"""

@[simp] theorem State.withSync_cfg (y : Sync) : (s.withSync y).cfg = s.cfg := rfl
@[simp] theorem State.withSync_epoch (y : Sync) : (s.withSync y).epoch = s.epoch := rfl
@[simp] theorem State.withSync_host (y : Sync) : (s.withSync y).host = s.host := rfl
@[simp] theorem State.withSync_resp (y : Sync) : (s.withSync y).resp = s.resp := rfl
@[simp] theorem State.withSync_cmd (y : Sync) : (s.withSync y).cmd = s.cmd := rfl
@[simp] theorem State.withSync_err (y : Sync) : (s.withSync y).err = s.err := rfl
@[simp] theorem State.withSync_errCode (y : Sync) : (s.withSync y).errCode = s.errCode := rfl
@[simp] theorem State.withSync_off (y : Sync) : (s.withSync y).off = s.off := rfl
@[simp] theorem State.withSync_len (y : Sync) : (s.withSync y).len = s.len := rfl
@[simp] theorem State.withSync_val (y : Sync) : (s.withSync y).val = s.val := rfl
@[simp] theorem State.withSync_res0 (y : Sync) : (s.withSync y).res0 = s.res0 := rfl
@[simp] theorem State.withSync_res1 (y : Sync) : (s.withSync y).res1 = s.res1 := rfl
@[simp] theorem State.withSync_consumed (y : Sync) : (s.withSync y).consumed = s.consumed := rfl
@[simp] theorem State.withSync_limit (y : Sync) : (s.withSync y).limit = s.limit := rfl
@[simp] theorem State.withSync_scaleVal (y : Sync) : (s.withSync y).scaleVal = s.scaleVal := rfl
@[simp] theorem State.withSync_scalePb (y : Sync) : (s.withSync y).scalePb = s.scalePb := rfl
@[simp] theorem State.withSync_angleSc (y : Sync) : (s.withSync y).angleSc = s.angleSc := rfl
@[simp] theorem State.withSync_crcAlg (y : Sync) : (s.withSync y).crcAlg = s.crcAlg := rfl
@[simp] theorem State.withSync_crcVen (y : Sync) : (s.withSync y).crcVen = s.crcVen := rfl
@[simp] theorem State.withSync_irqEn (y : Sync) : (s.withSync y).irqEn = s.irqEn := rfl
@[simp] theorem State.withSync_irqPend (y : Sync) : (s.withSync y).irqPend = s.irqPend := rfl
@[simp] theorem State.withSync_hdr (y : Sync) : (s.withSync y).hdr = s.hdr := rfl
@[simp] theorem State.withSync_sync (y : Sync) : (s.withSync y).sync = y := rfl
@[simp] theorem State.withSync_buf (y : Sync) : (s.withSync y).buf = s.buf := rfl

@[simp] theorem State.withFeed_cfg (f : FeedRun) : (s.withFeed f).cfg = s.cfg := rfl
@[simp] theorem State.withFeed_epoch (f : FeedRun) : (s.withFeed f).epoch = s.epoch := rfl
@[simp] theorem State.withFeed_host (f : FeedRun) : (s.withFeed f).host = s.host := rfl
@[simp] theorem State.withFeed_resp (f : FeedRun) : (s.withFeed f).resp = s.resp := rfl
@[simp] theorem State.withFeed_cmd (f : FeedRun) : (s.withFeed f).cmd = s.cmd := rfl
@[simp] theorem State.withFeed_err (f : FeedRun) : (s.withFeed f).err = s.err := rfl
@[simp] theorem State.withFeed_errCode (f : FeedRun) : (s.withFeed f).errCode = s.errCode := rfl
@[simp] theorem State.withFeed_off (f : FeedRun) : (s.withFeed f).off = s.off := rfl
@[simp] theorem State.withFeed_len (f : FeedRun) : (s.withFeed f).len = s.len := rfl
@[simp] theorem State.withFeed_val (f : FeedRun) : (s.withFeed f).val = s.val := rfl
@[simp] theorem State.withFeed_res0 (f : FeedRun) : (s.withFeed f).res0 = BitVec.ofNat 64 f.taken := rfl
@[simp] theorem State.withFeed_res1 (f : FeedRun) : (s.withFeed f).res1 = s.res1 := rfl
@[simp] theorem State.withFeed_consumed (f : FeedRun) : (s.withFeed f).consumed = BitVec.ofNat 32 f.taken := rfl
@[simp] theorem State.withFeed_limit (f : FeedRun) : (s.withFeed f).limit = s.limit := rfl
@[simp] theorem State.withFeed_scaleVal (f : FeedRun) : (s.withFeed f).scaleVal = s.scaleVal := rfl
@[simp] theorem State.withFeed_scalePb (f : FeedRun) : (s.withFeed f).scalePb = s.scalePb := rfl
@[simp] theorem State.withFeed_angleSc (f : FeedRun) : (s.withFeed f).angleSc = s.angleSc := rfl
@[simp] theorem State.withFeed_crcAlg (f : FeedRun) : (s.withFeed f).crcAlg = s.crcAlg := rfl
@[simp] theorem State.withFeed_crcVen (f : FeedRun) : (s.withFeed f).crcVen = s.crcVen := rfl
@[simp] theorem State.withFeed_irqEn (f : FeedRun) : (s.withFeed f).irqEn = s.irqEn := rfl
@[simp] theorem State.withFeed_irqPend (f : FeedRun) : (s.withFeed f).irqPend = f.run.pend := rfl
@[simp] theorem State.withFeed_hdr (f : FeedRun) : (s.withFeed f).hdr = s.hdr := rfl
@[simp] theorem State.withFeed_sync (f : FeedRun) : (s.withFeed f).sync = f.run.sync := rfl
@[simp] theorem State.withFeed_buf (f : FeedRun) : (s.withFeed f).buf = s.buf := rfl
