theorem Sync.StateFits.of_seeking (hs : y.state = .seeking) : y.acc = [] := by
  rwa [Sync.StateFits, hs] at h

theorem Sync.StateFits.of_hdrBuf (hs : y.state = .hdrBuf) :
    1 ≤ y.acc.length ∧ y.acc.length ≤ 13 ∧ y.acc.getD 0 0 = 0xAA := by
  rwa [Sync.StateFits, hs] at h

theorem Sync.StateFits.of_bodyBuf (hs : y.state = .bodyBuf) :
    14 ≤ y.acc.length ∧ y.acc.length < y.frameLen.toNat ∧ y.HeaderAccepted := by
  rwa [Sync.StateFits, hs] at h

theorem Sync.StateFits.of_dispatch (hs : y.state = .dispatch) :
    16 ≤ y.acc.length ∧ y.acc.length = y.frameLen.toNat ∧ y.HeaderAccepted := by
  rwa [Sync.StateFits, hs] at h

end

/-- R460, R470: a candidate has room for one more byte of the chunk, which is taken only when `REPLAY` is empty. -/
theorem Sync.Inv.acc_length_lt {y : Sync} (h : y.Inv) (hs : y.state ≠ .dispatch) : y.acc.length < 65535 := by
  cases hstate : y.state with
  | seeking => simp [h.stateFits.of_seeking hstate]
  | hdrBuf =>
    obtain ⟨-, hlen, -⟩ := h.stateFits.of_hdrBuf hstate
    omega
  | bodyBuf =>
    obtain ⟨-, hlen, -⟩ := h.stateFits.of_bodyBuf hstate
    have := y.frameLen.isLt
    omega
  | dispatch => exact absurd hstate hs

/-- R141: a resync records one of its three causes. -/
theorem resync_inv {r : SyncRun} {c : CmdError} (hc : c.code = 3 ∨ c.code = 5 ∨ c.code = 6)
    (hroom : r.sync.acc.length + r.sync.replay.length ≤ 65536) (hacc : r.sync.acc ≠ []) : (resync c r).sync.Inv where
  stateFits := rfl
  bounded := by
    have := List.length_pos_of_ne_nil hacc
    simp only [resync, List.length_nil, List.length_append, List.length_tail]
    omega
  cause := .inr hc

section
variable {e : SyncEnv} {b : Byte} {r t : SyncRun}

/-- R461, R470: a step outside DISPATCH keeps the invariant when there is room for its byte. -/
theorem SyncRun.Steps.inv (h : r.Steps e b t) (hinv : r.sync.Inv)
    (hroom : r.sync.acc.length + r.sync.replay.length < 65535) : t.sync.Inv := by
  obtain ⟨hfits, -, hcause⟩ := hinv
  have hbounded : (r.push b).sync.acc.length + (r.push b).sync.replay.length ≤ 65535 := by simp; omega
  cases h with
  | opens hs hb => exact ⟨⟨by simp, by simp, hb⟩, by simp; omega, hcause⟩
  | skips hs =>
    have hempty := hfits.of_seeking hs
    refine ⟨?_, by simp; omega, hcause⟩
    simpa [Sync.StateFits, hs] using hempty
  | grows hs =>
    refine ⟨?_, hbounded, hcause⟩
    obtain ⟨hs, hne⟩ | ⟨hs, hne⟩ := hs
    · obtain ⟨hpos, hlen, hfirst⟩ := hfits.of_hdrBuf hs
      have hget : (r.sync.acc ++ [b]).getD 0 0 = 0xAA := (List.getD_append _ _ _ _ hpos).trans hfirst
      simp only [Sync.StateFits, SyncRun.push_state, hs, SyncRun.push_acc, List.length_append, List.length_singleton]
      exact ⟨by omega, by omega, hget⟩
    · obtain ⟨hlong, hlen, hheader⟩ := hfits.of_bodyBuf hs
      simp only [Sync.StateFits, SyncRun.push_state, hs, SyncRun.push_acc, List.length_append, List.length_singleton]
      exact ⟨by omega, Nat.lt_of_le_of_ne hlen hne, hheader.push b hlong⟩
  | acceptsHeader hs hlen hcheck =>
    obtain ⟨hpos, -, hfirst⟩ := hfits.of_hdrBuf hs
    have hget : (r.sync.acc ++ [b]).getD 0 0 = 0xAA := (List.getD_append _ _ _ _ hpos).trans hfirst
    have hpush : (r.push b).sync.acc.length = 14 := by simpa using hlen
    have hdeclared : (BitVec.ofNat 16 (declaredLen (r.push b).sync.acc)).toNat = declaredLen (r.push b).sync.acc :=
      Nat.mod_eq_of_lt (declaredLen_lt (by omega))
    have hshort := sixteen_le_of_hdrCheck hcheck
    exact ⟨⟨hpush.ge, by simp only [hdeclared]; omega, hget, hcheck, rfl, hdeclared⟩, hbounded, hcause⟩
  | resyncs hs c hc n => exact resync_inv hc (by simp; omega) (by simp)
  | dispatches hs hlen haccepted =>
    obtain ⟨hlong, -, hheader⟩ := hfits.of_bodyBuf hs
    have hpush : (r.push b).sync.acc.length = r.sync.frameLen.toNat := by simpa using hlen
    exact ⟨⟨hpush ▸ hheader.sixteen_le, hpush, hheader.push b hlong⟩, hbounded, hcause⟩

end

section
variable {e : SyncEnv} {b : Byte} {r : SyncRun} {f g : FeedRun} {input : List Byte} {taken : Nat}

theorem FeedRun.Takes.state_eq (h : f.Takes b r input taken) : r.sync.state = f.run.sync.state := by cases h <;> rfl

/-- R470: a byte is taken from `REPLAY`, which makes room for it, or while `REPLAY` is empty. -/
theorem FeedRun.Takes.inv_and_room (h : f.Takes b r input taken) (hs : f.run.sync.state ≠ .dispatch)
    (hinv : f.run.sync.Inv) : r.sync.Inv ∧ r.sync.acc.length + r.sync.replay.length < 65535 := by
  have hroom := hinv.acc_length_lt hs
  obtain ⟨hfits, hbounded, hcause⟩ := hinv
  cases h with
  | @replay rest hr =>
    have hlt : f.run.sync.acc.length + rest.length < 65535 := by
      rw [hr, List.length_cons] at hbounded
      omega
    exact ⟨⟨hfits, hlt.le, hcause⟩, hlt⟩
  | chunk hr hi => exact ⟨⟨hfits, hbounded, hcause⟩, by simpa [hr] using hroom⟩

/-- R470: a turn keeps the synchronizer's invariant. -/
theorem feedTurn_inv (h : feedTurn e f = some g) (hinv : f.run.sync.Inv) : g.run.sync.Inv := by
  obtain ⟨hs, b, r, input, taken, htakes, rfl⟩ := exists_takes_of_feedTurn h
  obtain ⟨hinv, hroom⟩ := htakes.inv_and_room hs hinv
  exact (steps_syncStep (htakes.state_eq ▸ hs)).inv hinv hroom

end

theorem feedEnd_inv {s : State} (input : List Byte) (h : s.sync.Inv) : (s.feedEnd input).run.sync.Inv :=
  feedEnd_induction (P := fun f => f.run.sync.Inv) h fun _ _ hf hturn => feedTurn_inv hturn hf

end Sys2Proof.Machine
end

section
/-! FEED (R472): what a whole command takes of its chunk, one chunk fed in two parts (R463), the stream as one run of
bytes (R469), and the frames it delivers (R466, R467). -/

namespace Sys2Proof.Machine

/-! ### The command and its loop -/

/-- R472: a FEED that succeeds leaves what its loop leaves on the chunk `BUF[OFF .. OFF+LEN-1]`. -/
theorem feed_eq_of_err_eq_false {s t : State} (h : exec .feed s = .next t) (herr : t.err = false) :
    t = (s.withFeed (s.feedEnd (s.memRead .buf s.off.toNat s.len.toNat))).succeed := by
  obtain ⟨u, hu, rfl⟩ := exists_perform_ok_of_err_eq_false h herr
  obtain hlt | hle := Nat.lt_or_ge s.limit.val (s.off.toNat + s.len.toNat)
  · cases hu.symm.trans (performFeed_of_lt hlt)
  · cases hu.symm.trans (performFeed_of_le hle)
    rfl

/-- R203, R472: a FEED in bounds succeeds. -/
theorem feed_eq_of_le {s t : State} (h : exec .feed s = .next t) (hle : s.off.toNat + s.len.toNat ≤ s.limit.val) :
    t = (s.withFeed (s.feedEnd (s.memRead .buf s.off.toNat s.len.toNat))).succeed := by
  have hsucceeds : exec .feed s = _ := succeeds_of_perform_ok (i := .feed) (performFeed_of_le hle)
  cases h.symm.trans hsucceeds
  rfl

/-- R472: the loop has taken a front part of the chunk. -/
def FeedRun.TakenFrom (bs : List Byte) (f : FeedRun) : Prop := f.taken ≤ bs.length ∧ f.input = bs.drop f.taken

theorem feedEnd_takenFrom (s : State) (bs : List Byte) : (s.feedEnd bs).TakenFrom bs := by
  refine feedEnd_induction (P := FeedRun.TakenFrom bs) ⟨Nat.zero_le _, rfl⟩ fun f g hf hturn => ?_
  obtain ⟨-, b, r, input, taken, htakes, rfl⟩ := exists_takes_of_feedTurn hturn
  obtain ⟨hle, hinput⟩ := hf
  cases htakes with
  | replay hr => exact ⟨hle, hinput⟩
  | chunk hr hi =>
    have hdrop : bs.drop f.taken = b :: input := hinput.symm.trans hi
    have hlt : f.taken < bs.length := by
      by_contra hge
      simp [List.drop_eq_nil_of_le (Nat.le_of_not_lt hge)] at hdrop
    refine ⟨hlt, ?_⟩
    rw [← List.drop_drop, hdrop]
    rfl

/-- R472: the two exits of the loop. -/
theorem FeedReaches.exit {e : SyncEnv} {f g : FeedRun} (h : FeedReaches e f g) :
    g.run.sync.state = .dispatch ∨ (g.run.sync.replay = [] ∧ g.input = []) := by
  induction h with
  | dispatched f hs => exact .inl hs
  | drained f hs hr hi => exact .inr ⟨hr, hi⟩
  | fromReplay f g b rest hs hr next ih => exact ih
  | fromBuf f g b rest hs hr hi next ih => exact ih

/-- R203: a chunk that a 32-bit `LEN` bounds has a count that `CONSUMED` holds. -/
theorem toNat_ofNat_taken {f : FeedRun} {bs : List Byte} (hbs : bs.length < 2 ^ 32) (h : f.TakenFrom bs) :
    (BitVec.ofNat 32 f.taken).toNat = f.taken :=
  Nat.mod_eq_of_lt (h.1.trans_lt hbs)

/-- In DISPATCH the loop makes no turn. -/
theorem feedEnd_of_dispatch {s : State} (h : s.sync.state = .dispatch) (bs : List Byte) :
    s.feedEnd bs = s.feedStart bs := by
  obtain ⟨-, hturn⟩ | ⟨hs, -⟩ | ⟨hs, -⟩ | ⟨hs, -⟩ := feedTurn_cases s.syncEnv (s.feedStart bs)
  · exact feedLoop_exit hturn _
  all_goals exact absurd h hs

/-- Settles O41: the loop takes a front part of the chunk, all of it when it exits outside DISPATCH, and makes no turn
from DISPATCH. -/
theorem feedDrainsUnlessDispatched : Obligations.FeedDrainsUnlessDispatched := by
  intro s t h herr
  obtain rfl := feed_eq_of_err_eq_false h herr
  have htaken := feedEnd_takenFrom s (s.memRead .buf s.off.toNat s.len.toNat)
  have hexit := (feedReaches_feedEnd s (s.memRead .buf s.off.toNat s.len.toNat)).exit
  have hstart := fun hs => feedEnd_of_dispatch (s := s) hs (s.memRead .buf s.off.toNat s.len.toNat)
  have hbs : (s.memRead .buf s.off.toNat s.len.toNat).length = s.len.toNat := s.memRead_length _ _ _
  generalize s.memRead .buf s.off.toNat s.len.toNat = bs at *
  have hcount := toNat_ofNat_taken (hbs ▸ s.len.isLt) htaken
  obtain ⟨hle, hinput⟩ := htaken
  refine ⟨?took, ?result, fun hs => ?drained, fun hs => ?kept⟩
  case took => simpa [hcount, ← hbs] using hle
  case result =>
    apply BitVec.eq_of_toNat_eq
    have := s.len.isLt
    simp
    omega
  case drained =>
    obtain ⟨hreplay, hempty⟩ := hexit.resolve_left hs
    refine ⟨BitVec.eq_of_toNat_eq ?_, hreplay⟩
    have := List.drop_eq_nil_iff.1 (hinput.symm.trans hempty)
    simp [hcount]
    omega
  case kept =>
    rw [hstart hs]
    rfl

/-! ### Two chunks -/

section
variable {e : SyncEnv} {f g k : FeedRun}

/-- R463: a loop that drains a chunk goes on with the bytes that follow it. -/
theorem FeedReaches.append (ys : List Byte) (h : FeedReaches e f g) (hs : g.run.sync.state ≠ .dispatch)
    (next : FeedReaches e { g with input := ys } k) : FeedReaches e { f with input := f.input ++ ys } k := by
  induction h with
  | dispatched f hf => exact absurd hf hs
  | drained f hf hr hi => simpa [hi] using next
  | fromReplay f g b rest hf hr _ ih => exact .fromReplay _ _ b rest hf hr (ih hs next)
  | fromBuf f g b rest hf hr hi _ ih => exact .fromBuf _ _ b (rest ++ ys) hf hr (by simp [hi]) (ih hs next)

/-- The loop counts from where its count stands. -/
theorem FeedReaches.add_taken (n : Nat) (h : FeedReaches e f g) :
    FeedReaches e { f with taken := n + f.taken } { g with taken := n + g.taken } := by
  induction h with
  | dispatched f hs => exact .dispatched _ hs
  | drained f hs hr hi => exact .drained _ hs hr hi
  | fromReplay f g b rest hs hr _ ih => exact .fromReplay _ _ b rest hs hr ih
  | fromBuf f g b rest hs hr hi _ ih => exact .fromBuf _ _ b rest hs hr hi ih

/-- R472: the loop's end is determined by its start, since at most one of its four cases applies to a run. -/
theorem FeedReaches.unique (hg : FeedReaches e f g) (hk : FeedReaches e f k) : g = k := by
  induction hg with
  | dispatched f hs => cases hk <;> simp_all
  | drained f hs hr hi => cases hk <;> simp_all
  | fromReplay f g b rest hs hr _ ih => cases hk <;> simp_all
  | fromBuf f g b rest hs hr hi _ ih => cases hk <;> simp_all

end

/-- R205: a range read as one is its two parts read one after the other. -/
theorem State.memRead_add (s : State) (sp : Space) (a m n : Nat) :
    s.memRead sp a (m + n) = s.memRead sp a m ++ s.memRead sp (a + m) n := by
  simp [State.memRead, List.range_add, Nat.add_assoc]

/-- R463: a FEED whose first part drains ends as the FEED of the second part does from what the first part left. -/
theorem feedEnd_append {s u : State} {xs : List Byte} (ys : List Byte)
    (hs : (s.feedEnd xs).run.sync.state ≠ .dispatch)
    (hstart : u.feedStart ys = { s.feedEnd xs with input := ys, taken := 0 }) (henv : u.syncEnv = s.syncEnv) :
    s.feedEnd (xs ++ ys) = { u.feedEnd ys with taken := (s.feedEnd xs).taken + (u.feedEnd ys).taken } := by
  have hsecond := (feedReaches_feedEnd u ys).add_taken (s.feedEnd xs).taken
  rw [hstart, henv] at hsecond
  exact (feedReaches_feedEnd s (xs ++ ys)).unique ((feedReaches_feedEnd s xs).append ys hs hsecond)

/-- `t` is what a FEED of the chunk `bs` leaves of `s`, as far as a FEED after it can see. -/
structure State.FeedsTo (s : State) (bs : List Byte) (t : State) : Prop where
  sync : t.sync = (s.feedEnd bs).run.sync
  pend : t.irqPend = (s.feedEnd bs).run.pend
  consumed : t.consumed.toNat = (s.feedEnd bs).taken
  limit : t.limit = s.limit
  env : t.syncEnv = s.syncEnv
  buf : ∀ a n, t.memRead .buf a n = s.memRead .buf a n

"""

### What you have to do
Copy the lines from the entries above in which the word "where" appears.

### Exercise solution
    (hroom : r.sync.acc.length + r.sync.replay.length ≤ 65536) (hacc : r.sync.acc ≠ []) : (resync c r).sync.Inv where
/-- The loop counts from where its count stands. -/
structure State.FeedsTo (s : State) (bs : List Byte) (t : State) : Prop where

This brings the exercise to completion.